Segment Start: PROVIDED RECORDS

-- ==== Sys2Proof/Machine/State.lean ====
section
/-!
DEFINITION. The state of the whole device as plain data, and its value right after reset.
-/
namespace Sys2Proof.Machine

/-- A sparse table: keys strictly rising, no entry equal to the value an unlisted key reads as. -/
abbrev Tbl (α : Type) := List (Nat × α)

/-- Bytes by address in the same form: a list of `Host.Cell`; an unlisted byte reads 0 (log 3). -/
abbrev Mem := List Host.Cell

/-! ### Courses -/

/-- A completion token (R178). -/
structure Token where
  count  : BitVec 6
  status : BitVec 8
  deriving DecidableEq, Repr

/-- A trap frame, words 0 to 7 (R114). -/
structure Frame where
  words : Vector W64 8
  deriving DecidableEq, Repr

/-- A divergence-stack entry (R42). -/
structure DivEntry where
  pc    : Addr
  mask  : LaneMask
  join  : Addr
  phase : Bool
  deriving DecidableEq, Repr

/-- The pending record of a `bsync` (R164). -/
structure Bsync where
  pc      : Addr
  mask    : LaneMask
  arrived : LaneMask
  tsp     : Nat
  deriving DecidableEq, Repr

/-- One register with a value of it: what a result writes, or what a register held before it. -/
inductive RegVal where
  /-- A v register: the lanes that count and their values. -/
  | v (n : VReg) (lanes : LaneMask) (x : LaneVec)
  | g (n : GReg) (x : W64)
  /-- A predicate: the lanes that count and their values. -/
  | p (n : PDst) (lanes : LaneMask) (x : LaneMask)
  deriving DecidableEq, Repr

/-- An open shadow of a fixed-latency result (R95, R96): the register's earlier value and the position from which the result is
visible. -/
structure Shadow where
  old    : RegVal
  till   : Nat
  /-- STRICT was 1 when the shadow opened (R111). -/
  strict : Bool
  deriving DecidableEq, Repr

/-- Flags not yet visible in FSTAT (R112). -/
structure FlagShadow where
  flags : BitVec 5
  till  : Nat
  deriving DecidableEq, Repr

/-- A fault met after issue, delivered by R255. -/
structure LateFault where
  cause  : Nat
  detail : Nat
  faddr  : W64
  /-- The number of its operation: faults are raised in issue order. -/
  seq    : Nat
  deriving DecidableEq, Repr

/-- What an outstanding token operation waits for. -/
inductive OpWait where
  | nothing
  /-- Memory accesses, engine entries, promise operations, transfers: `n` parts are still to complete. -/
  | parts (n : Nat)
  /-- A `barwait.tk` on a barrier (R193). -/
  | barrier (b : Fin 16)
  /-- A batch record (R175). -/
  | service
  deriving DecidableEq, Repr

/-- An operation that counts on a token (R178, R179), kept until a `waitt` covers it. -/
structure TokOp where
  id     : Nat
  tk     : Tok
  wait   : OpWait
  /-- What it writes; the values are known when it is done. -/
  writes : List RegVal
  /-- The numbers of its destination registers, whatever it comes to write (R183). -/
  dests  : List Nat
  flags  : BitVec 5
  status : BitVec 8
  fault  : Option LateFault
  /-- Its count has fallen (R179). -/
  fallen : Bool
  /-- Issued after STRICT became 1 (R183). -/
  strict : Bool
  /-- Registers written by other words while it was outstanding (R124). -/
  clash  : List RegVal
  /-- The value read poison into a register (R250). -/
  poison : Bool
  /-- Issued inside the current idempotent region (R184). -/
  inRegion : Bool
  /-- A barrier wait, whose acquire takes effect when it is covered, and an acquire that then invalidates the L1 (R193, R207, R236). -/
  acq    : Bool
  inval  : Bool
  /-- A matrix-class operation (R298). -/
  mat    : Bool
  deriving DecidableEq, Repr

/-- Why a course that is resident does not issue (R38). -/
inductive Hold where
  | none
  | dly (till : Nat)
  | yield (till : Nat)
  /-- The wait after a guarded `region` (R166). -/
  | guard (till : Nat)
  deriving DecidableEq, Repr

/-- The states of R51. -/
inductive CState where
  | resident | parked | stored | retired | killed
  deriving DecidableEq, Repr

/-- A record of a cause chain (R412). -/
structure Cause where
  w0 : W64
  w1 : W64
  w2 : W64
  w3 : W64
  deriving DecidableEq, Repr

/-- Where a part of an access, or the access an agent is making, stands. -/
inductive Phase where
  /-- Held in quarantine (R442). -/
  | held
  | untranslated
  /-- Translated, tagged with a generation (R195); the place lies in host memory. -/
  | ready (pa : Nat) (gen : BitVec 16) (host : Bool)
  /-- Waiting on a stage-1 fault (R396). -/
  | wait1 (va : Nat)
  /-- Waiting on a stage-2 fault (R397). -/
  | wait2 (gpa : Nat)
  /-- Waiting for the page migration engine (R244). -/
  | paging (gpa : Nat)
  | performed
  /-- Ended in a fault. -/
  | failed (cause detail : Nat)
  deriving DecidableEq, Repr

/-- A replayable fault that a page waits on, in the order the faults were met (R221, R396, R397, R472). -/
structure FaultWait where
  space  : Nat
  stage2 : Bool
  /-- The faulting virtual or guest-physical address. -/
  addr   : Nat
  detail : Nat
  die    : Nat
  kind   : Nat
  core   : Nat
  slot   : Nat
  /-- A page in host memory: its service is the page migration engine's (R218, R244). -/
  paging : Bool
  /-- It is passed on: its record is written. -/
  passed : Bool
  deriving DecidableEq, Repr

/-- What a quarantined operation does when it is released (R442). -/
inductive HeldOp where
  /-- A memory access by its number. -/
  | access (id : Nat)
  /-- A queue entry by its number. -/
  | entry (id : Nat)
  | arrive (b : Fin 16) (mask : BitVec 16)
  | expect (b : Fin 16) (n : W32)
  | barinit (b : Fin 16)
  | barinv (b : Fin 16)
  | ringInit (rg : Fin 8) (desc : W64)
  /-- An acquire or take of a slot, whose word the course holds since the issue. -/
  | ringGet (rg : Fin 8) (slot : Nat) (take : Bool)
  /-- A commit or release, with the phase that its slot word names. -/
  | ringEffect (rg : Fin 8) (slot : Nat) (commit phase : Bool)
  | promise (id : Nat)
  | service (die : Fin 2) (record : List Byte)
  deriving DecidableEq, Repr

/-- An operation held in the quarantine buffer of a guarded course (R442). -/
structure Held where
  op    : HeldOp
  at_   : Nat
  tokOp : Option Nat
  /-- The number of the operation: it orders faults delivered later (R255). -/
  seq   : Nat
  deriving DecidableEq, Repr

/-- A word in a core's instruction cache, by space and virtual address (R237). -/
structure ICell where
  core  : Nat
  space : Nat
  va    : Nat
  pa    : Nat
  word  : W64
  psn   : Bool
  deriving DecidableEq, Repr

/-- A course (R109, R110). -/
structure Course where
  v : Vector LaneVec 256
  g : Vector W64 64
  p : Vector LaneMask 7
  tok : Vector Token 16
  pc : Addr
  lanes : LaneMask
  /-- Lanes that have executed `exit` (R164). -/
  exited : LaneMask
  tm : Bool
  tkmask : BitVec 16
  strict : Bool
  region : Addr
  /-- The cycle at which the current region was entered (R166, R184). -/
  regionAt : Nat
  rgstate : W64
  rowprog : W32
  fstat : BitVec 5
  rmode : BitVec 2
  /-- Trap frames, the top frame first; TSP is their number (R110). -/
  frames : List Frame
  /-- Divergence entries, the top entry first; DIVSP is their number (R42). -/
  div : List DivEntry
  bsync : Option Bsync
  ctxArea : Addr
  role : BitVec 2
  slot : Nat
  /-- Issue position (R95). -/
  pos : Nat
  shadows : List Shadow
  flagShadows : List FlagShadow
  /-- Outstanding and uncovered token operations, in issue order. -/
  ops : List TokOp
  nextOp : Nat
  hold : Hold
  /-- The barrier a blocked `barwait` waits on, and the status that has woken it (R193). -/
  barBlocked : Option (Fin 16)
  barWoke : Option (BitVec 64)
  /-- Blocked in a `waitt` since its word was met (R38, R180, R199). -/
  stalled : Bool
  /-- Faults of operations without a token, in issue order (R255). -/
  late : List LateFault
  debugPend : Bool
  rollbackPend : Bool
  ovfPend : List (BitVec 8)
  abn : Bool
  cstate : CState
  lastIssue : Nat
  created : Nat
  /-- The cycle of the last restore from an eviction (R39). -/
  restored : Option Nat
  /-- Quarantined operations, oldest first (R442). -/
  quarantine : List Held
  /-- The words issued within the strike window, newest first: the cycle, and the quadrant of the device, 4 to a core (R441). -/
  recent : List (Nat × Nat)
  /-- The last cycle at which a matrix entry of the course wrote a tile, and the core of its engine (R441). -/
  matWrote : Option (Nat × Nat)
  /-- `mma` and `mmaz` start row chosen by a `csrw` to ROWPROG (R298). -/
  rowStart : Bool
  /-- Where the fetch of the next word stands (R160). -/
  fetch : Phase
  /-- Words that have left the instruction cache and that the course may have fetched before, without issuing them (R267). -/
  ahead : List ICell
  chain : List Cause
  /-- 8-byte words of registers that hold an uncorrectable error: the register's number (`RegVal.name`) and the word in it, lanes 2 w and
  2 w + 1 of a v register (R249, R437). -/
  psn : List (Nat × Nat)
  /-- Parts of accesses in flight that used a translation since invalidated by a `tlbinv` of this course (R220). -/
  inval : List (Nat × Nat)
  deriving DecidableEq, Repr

Segment End: PROVIDED RECORDS
Segment Start: PROVIDED RECORDS

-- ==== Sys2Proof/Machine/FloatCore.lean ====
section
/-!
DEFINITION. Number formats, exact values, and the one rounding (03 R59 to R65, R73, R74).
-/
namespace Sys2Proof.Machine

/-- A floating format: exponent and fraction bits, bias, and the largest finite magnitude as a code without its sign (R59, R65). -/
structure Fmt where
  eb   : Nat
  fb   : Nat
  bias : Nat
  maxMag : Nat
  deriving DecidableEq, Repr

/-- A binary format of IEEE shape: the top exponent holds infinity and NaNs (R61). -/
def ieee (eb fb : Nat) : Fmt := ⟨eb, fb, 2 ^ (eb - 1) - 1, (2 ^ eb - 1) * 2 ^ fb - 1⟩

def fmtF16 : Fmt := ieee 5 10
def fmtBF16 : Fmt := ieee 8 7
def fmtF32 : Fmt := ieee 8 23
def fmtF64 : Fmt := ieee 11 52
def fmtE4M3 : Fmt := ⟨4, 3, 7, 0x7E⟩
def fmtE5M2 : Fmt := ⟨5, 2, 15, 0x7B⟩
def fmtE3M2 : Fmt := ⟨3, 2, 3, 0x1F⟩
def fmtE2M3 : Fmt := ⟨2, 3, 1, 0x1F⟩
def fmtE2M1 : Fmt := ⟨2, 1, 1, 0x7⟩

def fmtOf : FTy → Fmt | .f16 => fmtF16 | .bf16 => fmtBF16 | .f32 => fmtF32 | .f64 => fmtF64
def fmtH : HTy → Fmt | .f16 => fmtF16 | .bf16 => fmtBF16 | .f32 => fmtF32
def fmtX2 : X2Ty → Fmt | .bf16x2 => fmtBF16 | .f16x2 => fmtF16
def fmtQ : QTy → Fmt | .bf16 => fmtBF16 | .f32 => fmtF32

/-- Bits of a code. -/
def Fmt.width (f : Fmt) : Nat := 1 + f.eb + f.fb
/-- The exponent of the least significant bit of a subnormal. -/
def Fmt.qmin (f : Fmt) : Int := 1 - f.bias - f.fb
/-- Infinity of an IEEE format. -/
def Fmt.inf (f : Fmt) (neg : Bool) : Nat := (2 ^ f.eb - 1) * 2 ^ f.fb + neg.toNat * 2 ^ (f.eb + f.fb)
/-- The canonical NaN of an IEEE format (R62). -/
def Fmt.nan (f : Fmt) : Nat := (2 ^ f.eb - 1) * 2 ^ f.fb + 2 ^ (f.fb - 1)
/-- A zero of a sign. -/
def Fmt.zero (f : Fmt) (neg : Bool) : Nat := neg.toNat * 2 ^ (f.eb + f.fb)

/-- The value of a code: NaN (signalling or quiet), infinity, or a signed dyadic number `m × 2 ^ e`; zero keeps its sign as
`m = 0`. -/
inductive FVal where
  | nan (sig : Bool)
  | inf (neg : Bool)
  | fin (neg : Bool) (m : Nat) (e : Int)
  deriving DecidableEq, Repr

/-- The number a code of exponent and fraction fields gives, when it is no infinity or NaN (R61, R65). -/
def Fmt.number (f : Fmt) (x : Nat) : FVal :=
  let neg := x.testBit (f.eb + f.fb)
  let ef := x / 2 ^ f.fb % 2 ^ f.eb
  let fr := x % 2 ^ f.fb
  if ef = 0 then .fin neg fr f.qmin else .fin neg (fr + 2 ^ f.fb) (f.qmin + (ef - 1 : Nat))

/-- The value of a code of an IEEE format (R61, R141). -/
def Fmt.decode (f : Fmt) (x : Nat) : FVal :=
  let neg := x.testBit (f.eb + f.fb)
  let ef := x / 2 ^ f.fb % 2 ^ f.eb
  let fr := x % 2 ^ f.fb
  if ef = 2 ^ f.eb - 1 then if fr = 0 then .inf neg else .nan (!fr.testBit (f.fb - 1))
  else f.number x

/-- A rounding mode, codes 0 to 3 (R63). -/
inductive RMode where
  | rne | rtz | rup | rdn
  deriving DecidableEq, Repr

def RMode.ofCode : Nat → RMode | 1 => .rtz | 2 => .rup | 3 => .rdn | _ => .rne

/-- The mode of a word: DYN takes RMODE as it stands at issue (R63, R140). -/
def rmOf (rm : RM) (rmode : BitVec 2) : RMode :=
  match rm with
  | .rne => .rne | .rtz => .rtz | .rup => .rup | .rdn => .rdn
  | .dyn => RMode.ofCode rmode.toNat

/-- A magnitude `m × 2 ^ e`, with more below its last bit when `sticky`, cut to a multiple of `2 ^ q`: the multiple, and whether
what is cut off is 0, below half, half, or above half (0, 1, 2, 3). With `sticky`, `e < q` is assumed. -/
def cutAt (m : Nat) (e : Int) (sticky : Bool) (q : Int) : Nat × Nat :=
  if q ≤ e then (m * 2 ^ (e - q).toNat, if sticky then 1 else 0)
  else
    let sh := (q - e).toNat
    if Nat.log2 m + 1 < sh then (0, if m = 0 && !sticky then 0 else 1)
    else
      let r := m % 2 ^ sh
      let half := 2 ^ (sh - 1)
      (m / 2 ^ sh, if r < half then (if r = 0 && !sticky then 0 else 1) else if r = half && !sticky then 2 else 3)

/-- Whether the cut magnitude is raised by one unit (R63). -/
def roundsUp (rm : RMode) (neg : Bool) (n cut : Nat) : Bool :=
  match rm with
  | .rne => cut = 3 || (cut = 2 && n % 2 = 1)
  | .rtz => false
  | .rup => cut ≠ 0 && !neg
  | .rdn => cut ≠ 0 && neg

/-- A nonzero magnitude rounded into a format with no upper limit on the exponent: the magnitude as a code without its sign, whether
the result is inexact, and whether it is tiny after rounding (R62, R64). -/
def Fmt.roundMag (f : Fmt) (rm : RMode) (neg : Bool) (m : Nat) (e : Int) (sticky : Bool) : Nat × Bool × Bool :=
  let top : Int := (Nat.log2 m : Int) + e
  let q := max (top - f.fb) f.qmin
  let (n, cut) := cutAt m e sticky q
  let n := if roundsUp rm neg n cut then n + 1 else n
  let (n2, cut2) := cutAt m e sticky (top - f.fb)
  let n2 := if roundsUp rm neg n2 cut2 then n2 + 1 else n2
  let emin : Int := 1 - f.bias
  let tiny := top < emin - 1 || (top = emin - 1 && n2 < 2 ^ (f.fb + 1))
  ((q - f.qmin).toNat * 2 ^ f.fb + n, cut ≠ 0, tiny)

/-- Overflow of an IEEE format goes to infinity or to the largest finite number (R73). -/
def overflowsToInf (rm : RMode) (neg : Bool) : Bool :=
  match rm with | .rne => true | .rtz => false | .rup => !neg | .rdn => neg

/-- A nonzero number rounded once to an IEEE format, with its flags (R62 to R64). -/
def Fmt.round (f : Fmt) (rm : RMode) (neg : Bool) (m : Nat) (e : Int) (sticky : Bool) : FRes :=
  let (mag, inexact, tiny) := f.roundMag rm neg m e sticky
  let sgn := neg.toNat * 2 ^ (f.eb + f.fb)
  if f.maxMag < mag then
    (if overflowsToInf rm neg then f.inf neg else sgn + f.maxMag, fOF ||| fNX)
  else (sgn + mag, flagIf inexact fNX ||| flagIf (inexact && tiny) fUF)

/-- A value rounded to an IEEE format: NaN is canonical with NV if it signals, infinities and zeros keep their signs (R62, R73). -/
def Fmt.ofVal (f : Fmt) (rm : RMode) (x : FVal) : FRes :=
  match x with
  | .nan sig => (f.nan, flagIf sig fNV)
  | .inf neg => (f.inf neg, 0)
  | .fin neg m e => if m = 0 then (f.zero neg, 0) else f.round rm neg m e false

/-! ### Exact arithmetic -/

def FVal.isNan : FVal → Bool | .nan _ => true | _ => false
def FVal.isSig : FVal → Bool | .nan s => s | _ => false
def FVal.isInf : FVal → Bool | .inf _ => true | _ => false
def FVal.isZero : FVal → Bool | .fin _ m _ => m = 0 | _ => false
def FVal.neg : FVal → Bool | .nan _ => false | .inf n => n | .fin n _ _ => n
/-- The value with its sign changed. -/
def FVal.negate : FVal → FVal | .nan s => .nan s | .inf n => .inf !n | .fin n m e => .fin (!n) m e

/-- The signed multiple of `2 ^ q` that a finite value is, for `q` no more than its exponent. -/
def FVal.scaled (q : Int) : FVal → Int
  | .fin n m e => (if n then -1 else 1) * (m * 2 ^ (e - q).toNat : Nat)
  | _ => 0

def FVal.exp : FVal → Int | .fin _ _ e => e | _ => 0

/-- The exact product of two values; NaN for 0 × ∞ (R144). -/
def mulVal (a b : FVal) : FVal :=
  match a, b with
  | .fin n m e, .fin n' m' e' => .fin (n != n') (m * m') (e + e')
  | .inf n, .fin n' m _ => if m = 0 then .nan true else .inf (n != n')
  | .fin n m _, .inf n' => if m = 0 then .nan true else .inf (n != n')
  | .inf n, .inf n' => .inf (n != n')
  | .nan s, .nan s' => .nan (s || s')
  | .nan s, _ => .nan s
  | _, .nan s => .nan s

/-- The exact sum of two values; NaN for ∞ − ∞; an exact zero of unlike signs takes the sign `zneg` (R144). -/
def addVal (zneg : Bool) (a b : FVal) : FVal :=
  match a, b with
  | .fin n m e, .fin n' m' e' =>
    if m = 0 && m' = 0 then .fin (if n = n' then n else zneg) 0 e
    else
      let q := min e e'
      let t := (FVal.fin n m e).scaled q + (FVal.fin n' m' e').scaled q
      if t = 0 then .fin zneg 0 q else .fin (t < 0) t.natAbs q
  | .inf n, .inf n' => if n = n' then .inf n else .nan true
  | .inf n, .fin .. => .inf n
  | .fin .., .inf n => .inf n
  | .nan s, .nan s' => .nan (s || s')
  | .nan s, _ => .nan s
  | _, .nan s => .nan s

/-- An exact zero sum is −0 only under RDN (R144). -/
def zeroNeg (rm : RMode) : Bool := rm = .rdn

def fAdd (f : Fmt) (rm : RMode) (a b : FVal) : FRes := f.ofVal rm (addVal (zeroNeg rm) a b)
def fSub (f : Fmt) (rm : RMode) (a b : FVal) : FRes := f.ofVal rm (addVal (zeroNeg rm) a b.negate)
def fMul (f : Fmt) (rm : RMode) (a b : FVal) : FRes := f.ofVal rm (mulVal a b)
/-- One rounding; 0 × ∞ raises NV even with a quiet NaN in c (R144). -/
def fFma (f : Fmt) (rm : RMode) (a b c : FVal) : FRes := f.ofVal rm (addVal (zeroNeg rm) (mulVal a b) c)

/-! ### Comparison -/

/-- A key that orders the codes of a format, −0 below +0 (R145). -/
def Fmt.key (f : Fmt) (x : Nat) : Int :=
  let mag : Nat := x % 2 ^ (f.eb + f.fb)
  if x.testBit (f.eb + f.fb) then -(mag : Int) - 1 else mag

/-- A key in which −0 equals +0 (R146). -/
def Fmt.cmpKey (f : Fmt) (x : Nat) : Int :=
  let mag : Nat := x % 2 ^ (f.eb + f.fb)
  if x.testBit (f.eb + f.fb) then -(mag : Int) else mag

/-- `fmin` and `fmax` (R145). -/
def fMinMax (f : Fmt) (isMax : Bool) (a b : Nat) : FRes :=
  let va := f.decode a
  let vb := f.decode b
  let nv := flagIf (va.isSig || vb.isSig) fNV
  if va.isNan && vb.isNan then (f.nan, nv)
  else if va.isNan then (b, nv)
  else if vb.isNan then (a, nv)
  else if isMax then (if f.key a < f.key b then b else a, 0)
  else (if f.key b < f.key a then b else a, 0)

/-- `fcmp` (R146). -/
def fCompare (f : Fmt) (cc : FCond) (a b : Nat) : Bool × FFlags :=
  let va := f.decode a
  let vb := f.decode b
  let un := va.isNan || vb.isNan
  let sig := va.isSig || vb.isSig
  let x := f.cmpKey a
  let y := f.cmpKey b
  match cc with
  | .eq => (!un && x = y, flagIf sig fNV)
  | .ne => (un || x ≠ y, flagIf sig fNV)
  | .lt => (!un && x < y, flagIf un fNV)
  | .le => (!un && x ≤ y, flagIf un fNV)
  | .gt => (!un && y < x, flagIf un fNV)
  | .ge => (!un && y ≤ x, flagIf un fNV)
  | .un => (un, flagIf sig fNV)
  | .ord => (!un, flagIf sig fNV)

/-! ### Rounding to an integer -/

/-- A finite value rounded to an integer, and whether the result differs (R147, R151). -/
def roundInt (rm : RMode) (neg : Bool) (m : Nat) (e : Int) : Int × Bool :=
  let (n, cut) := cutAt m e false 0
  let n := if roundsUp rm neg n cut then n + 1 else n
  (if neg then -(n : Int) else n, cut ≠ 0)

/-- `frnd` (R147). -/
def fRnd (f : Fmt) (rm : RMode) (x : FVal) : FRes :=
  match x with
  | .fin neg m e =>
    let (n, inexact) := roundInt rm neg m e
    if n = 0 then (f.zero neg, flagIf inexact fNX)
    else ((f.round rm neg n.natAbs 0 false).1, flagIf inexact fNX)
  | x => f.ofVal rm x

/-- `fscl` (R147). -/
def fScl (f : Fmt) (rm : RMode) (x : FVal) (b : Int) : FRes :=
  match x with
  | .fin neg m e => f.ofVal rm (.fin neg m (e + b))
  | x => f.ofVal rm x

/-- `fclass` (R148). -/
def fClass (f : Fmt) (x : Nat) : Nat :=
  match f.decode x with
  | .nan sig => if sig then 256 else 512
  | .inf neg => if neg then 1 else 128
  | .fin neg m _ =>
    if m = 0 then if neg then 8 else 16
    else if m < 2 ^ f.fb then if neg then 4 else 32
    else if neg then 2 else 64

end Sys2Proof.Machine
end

Segment End: PROVIDED RECORDS

- **WHAT THIS TASK INVOLVES**: Looking at the entries above, can you reproduce exactly the lines from the one that holds "number (R73). -/" through the one that holds "def Fmt.round (f", and only those?

- **TASK RESULT**:
/-- Overflow of an IEEE format goes to infinity or to the largest finite number (R73). -/
def overflowsToInf (rm : RMode) (neg : Bool) : Bool :=
  match rm with | .rne => true | .rtz => false | .rup => !neg | .rdn => neg

/-- A nonzero number rounded once to an IEEE format, with its flags (R62 to R64). -/
def Fmt.round (f : Fmt) (rm : RMode) (neg : Bool) (m : Nat) (e : Int) (sticky : Bool) : FRes :=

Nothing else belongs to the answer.